• REQUIREMENT: The output is the lines below from the one with "Keeps s0 (State.converts c f a s) := by" through the one with "KeepsOn s0 (execTileVred core s) := by", both included, printed exactly and with no other line.

• EXTRACTED INFORMATION:

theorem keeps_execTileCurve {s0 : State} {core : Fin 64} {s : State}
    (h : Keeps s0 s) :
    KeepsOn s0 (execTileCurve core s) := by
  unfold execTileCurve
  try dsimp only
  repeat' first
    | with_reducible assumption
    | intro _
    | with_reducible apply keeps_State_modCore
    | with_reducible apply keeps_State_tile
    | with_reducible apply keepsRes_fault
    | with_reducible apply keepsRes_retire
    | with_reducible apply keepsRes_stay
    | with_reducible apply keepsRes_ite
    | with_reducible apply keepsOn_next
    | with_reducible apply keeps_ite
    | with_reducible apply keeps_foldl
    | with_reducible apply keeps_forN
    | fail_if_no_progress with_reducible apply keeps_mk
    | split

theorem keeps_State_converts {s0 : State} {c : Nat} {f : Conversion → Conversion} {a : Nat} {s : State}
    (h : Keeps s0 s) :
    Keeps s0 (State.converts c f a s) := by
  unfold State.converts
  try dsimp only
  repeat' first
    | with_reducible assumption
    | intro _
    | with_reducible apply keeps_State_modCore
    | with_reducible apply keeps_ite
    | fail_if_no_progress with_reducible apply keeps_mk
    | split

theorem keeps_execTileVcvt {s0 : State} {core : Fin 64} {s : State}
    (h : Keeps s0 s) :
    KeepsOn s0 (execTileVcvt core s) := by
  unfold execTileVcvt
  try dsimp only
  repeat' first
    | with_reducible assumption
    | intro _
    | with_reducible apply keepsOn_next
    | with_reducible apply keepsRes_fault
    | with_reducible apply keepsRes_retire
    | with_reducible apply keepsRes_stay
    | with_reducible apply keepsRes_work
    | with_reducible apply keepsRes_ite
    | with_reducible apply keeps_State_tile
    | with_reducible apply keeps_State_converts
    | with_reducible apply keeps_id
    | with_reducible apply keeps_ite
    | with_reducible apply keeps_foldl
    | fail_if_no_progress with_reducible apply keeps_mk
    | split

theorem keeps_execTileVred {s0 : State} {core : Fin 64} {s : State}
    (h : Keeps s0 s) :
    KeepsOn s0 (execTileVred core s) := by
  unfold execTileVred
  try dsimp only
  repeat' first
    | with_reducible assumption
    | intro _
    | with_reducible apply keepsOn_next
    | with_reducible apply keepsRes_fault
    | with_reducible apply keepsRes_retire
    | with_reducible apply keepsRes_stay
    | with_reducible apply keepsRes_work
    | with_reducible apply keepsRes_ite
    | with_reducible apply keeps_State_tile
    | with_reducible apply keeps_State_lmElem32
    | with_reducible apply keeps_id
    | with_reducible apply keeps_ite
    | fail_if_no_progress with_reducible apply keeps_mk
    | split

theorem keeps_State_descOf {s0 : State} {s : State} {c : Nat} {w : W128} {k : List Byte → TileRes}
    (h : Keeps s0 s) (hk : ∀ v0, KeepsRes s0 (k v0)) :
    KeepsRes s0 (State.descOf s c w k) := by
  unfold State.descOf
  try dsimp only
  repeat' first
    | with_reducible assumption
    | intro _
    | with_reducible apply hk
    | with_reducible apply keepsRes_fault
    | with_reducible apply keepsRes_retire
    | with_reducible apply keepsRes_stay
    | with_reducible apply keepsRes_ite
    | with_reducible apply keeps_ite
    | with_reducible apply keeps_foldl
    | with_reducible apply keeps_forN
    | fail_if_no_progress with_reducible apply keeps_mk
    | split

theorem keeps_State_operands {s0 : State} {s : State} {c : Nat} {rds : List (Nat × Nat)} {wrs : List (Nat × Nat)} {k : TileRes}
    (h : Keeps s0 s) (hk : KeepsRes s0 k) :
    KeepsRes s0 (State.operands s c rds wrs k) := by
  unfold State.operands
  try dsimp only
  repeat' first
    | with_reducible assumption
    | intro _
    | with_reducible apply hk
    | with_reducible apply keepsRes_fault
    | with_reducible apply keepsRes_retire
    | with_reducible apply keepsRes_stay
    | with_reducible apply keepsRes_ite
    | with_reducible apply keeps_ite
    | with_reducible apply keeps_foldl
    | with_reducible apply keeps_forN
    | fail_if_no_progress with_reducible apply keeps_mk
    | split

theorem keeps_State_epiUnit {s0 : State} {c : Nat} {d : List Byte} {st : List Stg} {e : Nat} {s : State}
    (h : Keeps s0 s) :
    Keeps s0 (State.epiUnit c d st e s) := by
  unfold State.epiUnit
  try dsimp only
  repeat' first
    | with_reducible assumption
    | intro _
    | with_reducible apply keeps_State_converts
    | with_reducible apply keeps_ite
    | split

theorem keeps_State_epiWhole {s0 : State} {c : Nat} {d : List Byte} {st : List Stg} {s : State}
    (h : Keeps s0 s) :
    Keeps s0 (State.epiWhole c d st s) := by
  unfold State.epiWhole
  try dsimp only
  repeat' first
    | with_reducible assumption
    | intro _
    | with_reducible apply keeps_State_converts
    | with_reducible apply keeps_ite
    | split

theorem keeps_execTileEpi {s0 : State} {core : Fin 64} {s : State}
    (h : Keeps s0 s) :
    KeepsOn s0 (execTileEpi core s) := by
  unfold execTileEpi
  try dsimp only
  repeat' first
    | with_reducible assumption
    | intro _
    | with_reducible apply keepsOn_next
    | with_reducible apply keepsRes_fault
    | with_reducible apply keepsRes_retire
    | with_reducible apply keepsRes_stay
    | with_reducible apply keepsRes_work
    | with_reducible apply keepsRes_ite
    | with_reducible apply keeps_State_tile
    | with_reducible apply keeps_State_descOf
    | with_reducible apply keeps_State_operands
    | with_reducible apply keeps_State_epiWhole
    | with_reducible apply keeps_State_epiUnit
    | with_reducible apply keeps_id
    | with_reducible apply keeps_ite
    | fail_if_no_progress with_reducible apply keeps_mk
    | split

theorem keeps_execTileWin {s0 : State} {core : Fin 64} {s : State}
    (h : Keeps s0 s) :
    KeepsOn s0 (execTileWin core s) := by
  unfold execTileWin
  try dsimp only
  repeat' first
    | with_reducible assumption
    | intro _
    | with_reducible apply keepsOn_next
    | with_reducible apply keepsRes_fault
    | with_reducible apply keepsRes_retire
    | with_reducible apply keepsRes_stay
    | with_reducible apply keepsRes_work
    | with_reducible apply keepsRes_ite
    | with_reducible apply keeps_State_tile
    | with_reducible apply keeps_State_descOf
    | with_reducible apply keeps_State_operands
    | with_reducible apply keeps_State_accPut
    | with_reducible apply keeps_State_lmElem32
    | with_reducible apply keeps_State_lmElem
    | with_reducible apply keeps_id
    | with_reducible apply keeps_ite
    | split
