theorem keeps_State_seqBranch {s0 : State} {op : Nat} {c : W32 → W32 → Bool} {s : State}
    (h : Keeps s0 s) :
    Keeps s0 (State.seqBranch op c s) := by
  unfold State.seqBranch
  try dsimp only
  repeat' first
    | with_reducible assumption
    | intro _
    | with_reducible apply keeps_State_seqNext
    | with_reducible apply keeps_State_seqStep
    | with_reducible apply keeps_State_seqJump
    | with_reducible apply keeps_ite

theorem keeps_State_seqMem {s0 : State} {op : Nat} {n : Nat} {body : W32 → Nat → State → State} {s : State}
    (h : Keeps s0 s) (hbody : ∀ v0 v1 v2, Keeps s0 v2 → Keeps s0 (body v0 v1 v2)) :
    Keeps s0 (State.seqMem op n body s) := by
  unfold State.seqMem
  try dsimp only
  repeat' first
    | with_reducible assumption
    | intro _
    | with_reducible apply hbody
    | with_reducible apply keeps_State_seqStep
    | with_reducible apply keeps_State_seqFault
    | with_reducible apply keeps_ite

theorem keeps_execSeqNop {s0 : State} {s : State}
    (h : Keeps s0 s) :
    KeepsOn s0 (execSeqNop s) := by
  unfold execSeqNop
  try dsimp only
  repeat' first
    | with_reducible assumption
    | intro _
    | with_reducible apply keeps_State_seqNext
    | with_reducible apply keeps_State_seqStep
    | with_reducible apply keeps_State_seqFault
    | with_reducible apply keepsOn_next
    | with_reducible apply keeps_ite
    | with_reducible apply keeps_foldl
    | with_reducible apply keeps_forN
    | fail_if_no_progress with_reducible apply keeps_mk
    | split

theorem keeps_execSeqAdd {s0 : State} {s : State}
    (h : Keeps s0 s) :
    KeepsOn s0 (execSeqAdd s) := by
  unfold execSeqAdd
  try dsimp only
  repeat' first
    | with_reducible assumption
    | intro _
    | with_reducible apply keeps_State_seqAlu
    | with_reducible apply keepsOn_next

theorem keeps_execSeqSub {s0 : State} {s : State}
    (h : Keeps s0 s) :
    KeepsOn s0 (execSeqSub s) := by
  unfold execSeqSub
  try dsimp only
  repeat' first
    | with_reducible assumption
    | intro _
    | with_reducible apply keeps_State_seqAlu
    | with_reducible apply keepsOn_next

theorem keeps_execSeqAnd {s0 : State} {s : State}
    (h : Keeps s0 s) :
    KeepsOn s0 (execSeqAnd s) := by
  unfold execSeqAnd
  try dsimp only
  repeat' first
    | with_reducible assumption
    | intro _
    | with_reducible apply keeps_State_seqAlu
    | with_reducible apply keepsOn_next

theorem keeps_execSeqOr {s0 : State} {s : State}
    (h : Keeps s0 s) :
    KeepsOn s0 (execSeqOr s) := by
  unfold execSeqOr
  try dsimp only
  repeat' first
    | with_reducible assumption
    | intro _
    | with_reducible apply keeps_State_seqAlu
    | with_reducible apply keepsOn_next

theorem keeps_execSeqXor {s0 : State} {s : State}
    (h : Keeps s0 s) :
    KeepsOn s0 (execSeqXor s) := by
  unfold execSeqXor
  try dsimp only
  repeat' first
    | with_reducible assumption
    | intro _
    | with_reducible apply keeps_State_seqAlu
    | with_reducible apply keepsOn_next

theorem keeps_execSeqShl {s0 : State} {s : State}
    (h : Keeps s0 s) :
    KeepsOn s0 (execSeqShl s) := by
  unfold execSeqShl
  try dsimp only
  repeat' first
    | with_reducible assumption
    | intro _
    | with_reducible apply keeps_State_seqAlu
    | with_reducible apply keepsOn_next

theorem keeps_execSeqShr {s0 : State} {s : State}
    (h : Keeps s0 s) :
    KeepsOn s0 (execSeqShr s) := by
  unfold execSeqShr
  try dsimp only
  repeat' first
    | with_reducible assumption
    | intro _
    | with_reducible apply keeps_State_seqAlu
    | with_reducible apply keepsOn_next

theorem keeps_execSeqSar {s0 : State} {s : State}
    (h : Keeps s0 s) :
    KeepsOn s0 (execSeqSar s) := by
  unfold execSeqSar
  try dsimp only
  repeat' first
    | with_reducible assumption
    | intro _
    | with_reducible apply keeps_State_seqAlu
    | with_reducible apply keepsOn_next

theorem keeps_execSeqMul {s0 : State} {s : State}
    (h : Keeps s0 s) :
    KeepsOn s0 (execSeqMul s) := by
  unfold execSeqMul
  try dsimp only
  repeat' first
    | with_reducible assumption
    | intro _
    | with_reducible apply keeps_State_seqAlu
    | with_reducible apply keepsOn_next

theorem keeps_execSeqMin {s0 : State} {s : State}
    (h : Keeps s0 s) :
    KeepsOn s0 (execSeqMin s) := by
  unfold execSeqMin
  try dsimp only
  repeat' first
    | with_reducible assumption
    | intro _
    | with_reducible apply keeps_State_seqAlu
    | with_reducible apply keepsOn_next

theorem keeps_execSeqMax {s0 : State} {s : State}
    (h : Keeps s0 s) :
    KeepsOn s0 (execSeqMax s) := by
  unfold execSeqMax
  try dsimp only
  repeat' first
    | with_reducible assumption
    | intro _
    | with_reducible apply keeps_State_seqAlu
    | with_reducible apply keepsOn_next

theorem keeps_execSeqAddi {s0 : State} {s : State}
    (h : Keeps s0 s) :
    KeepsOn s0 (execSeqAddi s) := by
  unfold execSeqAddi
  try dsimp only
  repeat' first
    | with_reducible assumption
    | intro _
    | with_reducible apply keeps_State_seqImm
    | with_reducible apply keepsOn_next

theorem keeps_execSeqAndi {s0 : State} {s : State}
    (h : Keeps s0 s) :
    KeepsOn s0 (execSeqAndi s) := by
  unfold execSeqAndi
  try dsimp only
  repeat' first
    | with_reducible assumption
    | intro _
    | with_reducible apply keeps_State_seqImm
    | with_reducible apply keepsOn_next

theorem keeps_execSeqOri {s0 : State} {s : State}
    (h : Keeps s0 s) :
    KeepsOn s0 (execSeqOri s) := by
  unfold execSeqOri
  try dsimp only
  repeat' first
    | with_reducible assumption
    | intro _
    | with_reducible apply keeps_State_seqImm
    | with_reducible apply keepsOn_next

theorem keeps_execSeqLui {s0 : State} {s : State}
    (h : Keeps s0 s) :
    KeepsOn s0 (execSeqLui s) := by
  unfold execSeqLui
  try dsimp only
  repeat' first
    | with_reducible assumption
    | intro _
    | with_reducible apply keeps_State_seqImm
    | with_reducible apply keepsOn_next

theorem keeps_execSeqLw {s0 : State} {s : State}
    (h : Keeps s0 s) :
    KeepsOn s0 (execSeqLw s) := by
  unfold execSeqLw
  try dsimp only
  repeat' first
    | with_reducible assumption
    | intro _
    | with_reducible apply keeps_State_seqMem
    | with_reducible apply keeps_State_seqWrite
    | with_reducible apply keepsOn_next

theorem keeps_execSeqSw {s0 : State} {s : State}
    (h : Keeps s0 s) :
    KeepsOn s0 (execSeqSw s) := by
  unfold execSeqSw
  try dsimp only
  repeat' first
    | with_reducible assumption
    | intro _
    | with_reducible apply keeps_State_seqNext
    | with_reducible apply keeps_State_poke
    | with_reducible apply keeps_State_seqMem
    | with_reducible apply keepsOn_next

• RESULT OF THE EXERCISE:
    Keeps s0 (State.converts c f a s) := by
  unfold State.converts
  try dsimp only
  repeat' first
    | with_reducible assumption
    | intro _
    | with_reducible apply keeps_State_modCore
    | with_reducible apply keeps_ite
    | fail_if_no_progress with_reducible apply keeps_mk
    | split

theorem keeps_execTileVcvt {s0 : State} {core : Fin 64} {s : State}
    (h : Keeps s0 s) :
    KeepsOn s0 (execTileVcvt core s) := by
  unfold execTileVcvt
  try dsimp only
  repeat' first
    | with_reducible assumption
    | intro _
    | with_reducible apply keepsOn_next
    | with_reducible apply keepsRes_fault
    | with_reducible apply keepsRes_retire
    | with_reducible apply keepsRes_stay
    | with_reducible apply keepsRes_work
    | with_reducible apply keepsRes_ite
    | with_reducible apply keeps_State_tile
    | with_reducible apply keeps_State_converts
    | with_reducible apply keeps_id
    | with_reducible apply keeps_ite
    | with_reducible apply keeps_foldl
    | fail_if_no_progress with_reducible apply keeps_mk
    | split

theorem keeps_execTileVred {s0 : State} {core : Fin 64} {s : State}
    (h : Keeps s0 s) :
    KeepsOn s0 (execTileVred core s) := by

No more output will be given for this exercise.